- The Washington Times - Wednesday, July 5, 2006

We have a clear choice coming up with Iran, just as we did — and blew it — with North Korea during the Clinton administration. More specifically, the worst possible outcome with Iran is to simply allow the nuclear weapon reality to ‘happen,’ as we did with North Korea.

Here’s the current state of the bidding: Both Iran and North Korea have longstanding and covert nuclear weapons programs; North Korea has reportedly produced nuclear weapons but probably does not yet have a “nuclear weapons capability.” Iran has probably not yet produced nuclear weapons but is clearly determined to do so.

And so far, like North Korea, all dealings the Iranians have had on their nuclear program — with the International Atomic Energy Agency, the United Nations and anyone else — have been based on lies, threats, deception and contrivance. This pattern will continue — just as it does with North Korea — no matter what develops in context of so-called “negotiations” with either of them.

More important, the fundamental calculus North Korea’s tactics taught Iran is that there is a good chance no one will stop them if they simply continue on with their nuclear weapons program.

Despite this, the North Koreans remain unsure whether they will be allowed to achieve a “nuclear weapons capability” — however this is defined and who defines it. This step involves a whole different set of policy considerations and will involve serious regional players, especially the Japanese and the China.

With their ballistic missile tests this week, the North Koreans have sent the message they will go about developing their “nuclear weapons capability” the same way they did their nuclear weapons program. However, the tests have caused the Japanese to call for action in the U.N., and may furnish new incentives for the Japanese to contemplate developing their own nuclear capability. This would drastically change the strategic status quo in Asia and cause China to intervene with the North Koreans. In this context, I wrote here three years ago we should be discussing this reality with the Japanese — I hope we are.

Accordingly, and regarding North Korea, the situation is actually more to our strategic advantage now than for some time — despite a new round of verbal threats from North Korea. In fact, here are the current realities of the North Korean “nuclear problem”:

• Whether they realize it or not, the North Koreans have tacitly accepted the basic assumptions of deterrence, in that it is relatively easy for us (and the Japanese, if they decide to do it) to ring them with a devastatingly accurate — and regime-ending — nuclear capability, whether based on some collective understanding or not.

• The North Korean nuclear threat has served as the primary incentive for the development of an increasingly capable U.S. anti-ballistic missile defense capability — something we should have against China no matter the perceived threat from North Korea, but may not have built without the North Korean threat.

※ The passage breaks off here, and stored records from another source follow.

/-- The 110 rows of `T_AC` both AC tables have (R98, R99): row by sign bit, code without the sign bit, run, magnitude. -/
def runLevels : List ((Bool → Instr) × Bits × Nat × Nat) :=
  [(Instr.tAcRun1Level1, code 3 0b011, 1, 1),
   (Instr.tAcRun0Level2, code 4 0b0100, 0, 2),
   (Instr.tAcRun2Level1, code 4 0b0101, 2, 1),
   (Instr.tAcRun0Level3, code 5 0b00101, 0, 3),
   (Instr.tAcRun3Level1, code 5 0b00111, 3, 1),
   (Instr.tAcRun4Level1, code 5 0b00110, 4, 1),
   (Instr.tAcRun1Level2, code 6 0b000110, 1, 2),
   (Instr.tAcRun5Level1, code 6 0b000111, 5, 1),
   (Instr.tAcRun6Level1, code 6 0b000101, 6, 1),
   (Instr.tAcRun7Level1, code 6 0b000100, 7, 1),
   (Instr.tAcRun0Level4, code 7 0b0000110, 0, 4),
   (Instr.tAcRun2Level2, code 7 0b0000100, 2, 2),
   (Instr.tAcRun8Level1, code 7 0b0000111, 8, 1),
   (Instr.tAcRun9Level1, code 7 0b0000101, 9, 1),
   (Instr.tAcRun0Level5, code 8 0b00100110, 0, 5),
   (Instr.tAcRun0Level6, code 8 0b00100001, 0, 6),
   (Instr.tAcRun1Level3, code 8 0b00100101, 1, 3),
   (Instr.tAcRun3Level2, code 8 0b00100100, 3, 2),
   (Instr.tAcRun10Level1, code 8 0b00100111, 10, 1),
   (Instr.tAcRun11Level1, code 8 0b00100011, 11, 1),
   (Instr.tAcRun12Level1, code 8 0b00100010, 12, 1),
   (Instr.tAcRun13Level1, code 8 0b00100000, 13, 1),
   (Instr.tAcRun0Level7, code 10 0b0000001010, 0, 7),
   (Instr.tAcRun1Level4, code 10 0b0000001100, 1, 4),
   (Instr.tAcRun2Level3, code 10 0b0000001011, 2, 3),
   (Instr.tAcRun4Level2, code 10 0b0000001111, 4, 2),
   (Instr.tAcRun5Level2, code 10 0b0000001001, 5, 2),
   (Instr.tAcRun14Level1, code 10 0b0000001110, 14, 1),
   (Instr.tAcRun15Level1, code 10 0b0000001101, 15, 1),
   (Instr.tAcRun16Level1, code 10 0b0000001000, 16, 1),
   (Instr.tAcRun0Level8, code 12 0b000000011101, 0, 8),
   (Instr.tAcRun0Level9, code 12 0b000000011000, 0, 9),
   (Instr.tAcRun0Level10, code 12 0b000000010011, 0, 10),
   (Instr.tAcRun0Level11, code 12 0b000000010000, 0, 11),
   (Instr.tAcRun1Level5, code 12 0b000000011011, 1, 5),
   (Instr.tAcRun2Level4, code 12 0b000000010100, 2, 4),
   (Instr.tAcRun3Level3, code 12 0b000000011100, 3, 3)] ++
  [(Instr.tAcRun4Level3, code 12 0b000000010010, 4, 3),
   (Instr.tAcRun6Level2, code 12 0b000000011110, 6, 2),
   (Instr.tAcRun7Level2, code 12 0b000000010101, 7, 2),
   (Instr.tAcRun8Level2, code 12 0b000000010001, 8, 2),
   (Instr.tAcRun17Level1, code 12 0b000000011111, 17, 1),
   (Instr.tAcRun18Level1, code 12 0b000000011010, 18, 1),
   (Instr.tAcRun19Level1, code 12 0b000000011001, 19, 1),
   (Instr.tAcRun20Level1, code 12 0b000000010111, 20, 1),
   (Instr.tAcRun21Level1, code 12 0b000000010110, 21, 1),
   (Instr.tAcRun0Level12, code 13 0b0000000011010, 0, 12),
   (Instr.tAcRun0Level13, code 13 0b0000000011001, 0, 13),
   (Instr.tAcRun0Level14, code 13 0b0000000011000, 0, 14),
   (Instr.tAcRun0Level15, code 13 0b0000000010111, 0, 15),
   (Instr.tAcRun1Level6, code 13 0b0000000010110, 1, 6),
   (Instr.tAcRun1Level7, code 13 0b0000000010101, 1, 7),
   (Instr.tAcRun2Level5, code 13 0b0000000010100, 2, 5),
   (Instr.tAcRun3Level4, code 13 0b0000000010011, 3, 4),
   (Instr.tAcRun5Level3, code 13 0b0000000010010, 5, 3),
   (Instr.tAcRun9Level2, code 13 0b0000000010001, 9, 2),
   (Instr.tAcRun10Level2, code 13 0b0000000010000, 10, 2),
   (Instr.tAcRun22Level1, code 13 0b0000000011111, 22, 1),
   (Instr.tAcRun23Level1, code 13 0b0000000011110, 23, 1),
   (Instr.tAcRun24Level1, code 13 0b0000000011101, 24, 1),
   (Instr.tAcRun25Level1, code 13 0b0000000011100, 25, 1),
   (Instr.tAcRun26Level1, code 13 0b0000000011011, 26, 1),
   (Instr.tAcRun0Level16, code 14 0b00000000011111, 0, 16),
   (Instr.tAcRun0Level17, code 14 0b00000000011110, 0, 17),
   (Instr.tAcRun0Level18, code 14 0b00000000011101, 0, 18),
   (Instr.tAcRun0Level19, code 14 0b00000000011100, 0, 19),
   (Instr.tAcRun0Level20, code 14 0b00000000011011, 0, 20),
   (Instr.tAcRun0Level21, code 14 0b00000000011010, 0, 21),
   (Instr.tAcRun0Level22, code 14 0b00000000011001, 0, 22),
   (Instr.tAcRun0Level23, code 14 0b00000000011000, 0, 23),
   (Instr.tAcRun0Level24, code 14 0b00000000010111, 0, 24),
   (Instr.tAcRun0Level25, code 14 0b00000000010110, 0, 25),
   (Instr.tAcRun0Level26, code 14 0b00000000010101, 0, 26),
   (Instr.tAcRun0Level27, code 14 0b00000000010100, 0, 27)] ++
  [(Instr.tAcRun0Level28, code 14 0b00000000010011, 0, 28),
   (Instr.tAcRun0Level29, code 14 0b00000000010010, 0, 29),
   (Instr.tAcRun0Level30, code 14 0b00000000010001, 0, 30),
   (Instr.tAcRun0Level31, code 14 0b00000000010000, 0, 31),
   (Instr.tAcRun0Level32, code 15 0b000000000011000, 0, 32),
   (Instr.tAcRun0Level33, code 15 0b000000000010111, 0, 33),
   (Instr.tAcRun0Level34, code 15 0b000000000010110, 0, 34),
   (Instr.tAcRun0Level35, code 15 0b000000000010101, 0, 35),
   (Instr.tAcRun0Level36, code 15 0b000000000010100, 0, 36),
   (Instr.tAcRun0Level37, code 15 0b000000000010011, 0, 37),
   (Instr.tAcRun0Level38, code 15 0b000000000010010, 0, 38),
   (Instr.tAcRun0Level39, code 15 0b000000000010001, 0, 39),
   (Instr.tAcRun0Level40, code 15 0b000000000010000, 0, 40),
   (Instr.tAcRun1Level8, code 15 0b000000000011111, 1, 8),
   (Instr.tAcRun1Level9, code 15 0b000000000011110, 1, 9),
   (Instr.tAcRun1Level10, code 15 0b000000000011101, 1, 10),
   (Instr.tAcRun1Level11, code 15 0b000000000011100, 1, 11),
   (Instr.tAcRun1Level12, code 15 0b000000000011011, 1, 12),
   (Instr.tAcRun1Level13, code 15 0b000000000011010, 1, 13),
   (Instr.tAcRun1Level14, code 15 0b000000000011001, 1, 14),
   (Instr.tAcRun1Level15, code 16 0b0000000000010011, 1, 15),
   (Instr.tAcRun1Level16, code 16 0b0000000000010010, 1, 16),
   (Instr.tAcRun1Level17, code 16 0b0000000000010001, 1, 17),
   (Instr.tAcRun1Level18, code 16 0b0000000000010000, 1, 18),
   (Instr.tAcRun6Level3, code 16 0b0000000000010100, 6, 3),
   (Instr.tAcRun11Level2, code 16 0b0000000000011010, 11, 2),
   (Instr.tAcRun12Level2, code 16 0b0000000000011001, 12, 2),
   (Instr.tAcRun13Level2, code 16 0b0000000000011000, 13, 2),
   (Instr.tAcRun14Level2, code 16 0b0000000000010111, 14, 2),
   (Instr.tAcRun15Level2, code 16 0b0000000000010110, 15, 2),
   (Instr.tAcRun16Level2, code 16 0b0000000000010101, 16, 2),
   (Instr.tAcRun27Level1, code 16 0b0000000000011111, 27, 1),
   (Instr.tAcRun28Level1, code 16 0b0000000000011110, 28, 1),
   (Instr.tAcRun29Level1, code 16 0b0000000000011101, 29, 1),
   (Instr.tAcRun30Level1, code 16 0b0000000000011100, 30, 1),
   (Instr.tAcRun31Level1, code 16 0b0000000000011011, 31, 1)]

Now, what to do about Iran? It is — by far — more dangerous than the North Korean threat will likely ever be.

Because they have clearly decided to develop nuclear weapons and may be able to quickly field a “nuclear weapons capability,” it’s time for us (again) to have a serious policy discussion with ourselves. And, in a nutshell, it?s time for us to put up or shut up.

Here?s why:

We will know very soon whether the international backbone exists to take coercive action against the Iranians. Assuming there isn’t (we?re dealing with the Euros and Russia after all) we must then face the decision whether we will — on our own — prevent Iran from developing nuclear weapons or a “nuclear weapons capability.”

However, if we don’t decide to prevent the Iranians from developing nuclear weapons or a nuclear weapons capability, it will most certainly “just happen,” as it did in North Korea during the 1990s.

Because of this reality, should we also be thinking about the dynamics of deterring them, if they are so foolish to think of actually using — or threatening to use — nuclear weapons in any context whatsoever?

Maybe, but a very cautionary word on deterrence — it’s comprised to two critical elements: Capability and will. And, deterrence fails as a policy if either element is lacking — either in fact or by the miscalculation or irrationality of the enemy.

While the North Koreans may simulate irrationality because they believe it will enhance their negotiating position, a series of radical Iranian regimes since 1978 have demonstrated beyond all doubt they are willing to be led by lunatics.

As such, we will not be able to deter Iran — and in the final analysis this is the most dangerous part of the situation. It demonstrates just how important it is that Iran not be allowed to build nuclear weapons or develop a nuclear weapons capability in the first place.

Let’s get it right this time.

Daniel Gallington, a senior fellow at the Potomac Institute for Policy Studies, was a member of the U.S. delegation to the nuclear and space talks with the former Soviet Union.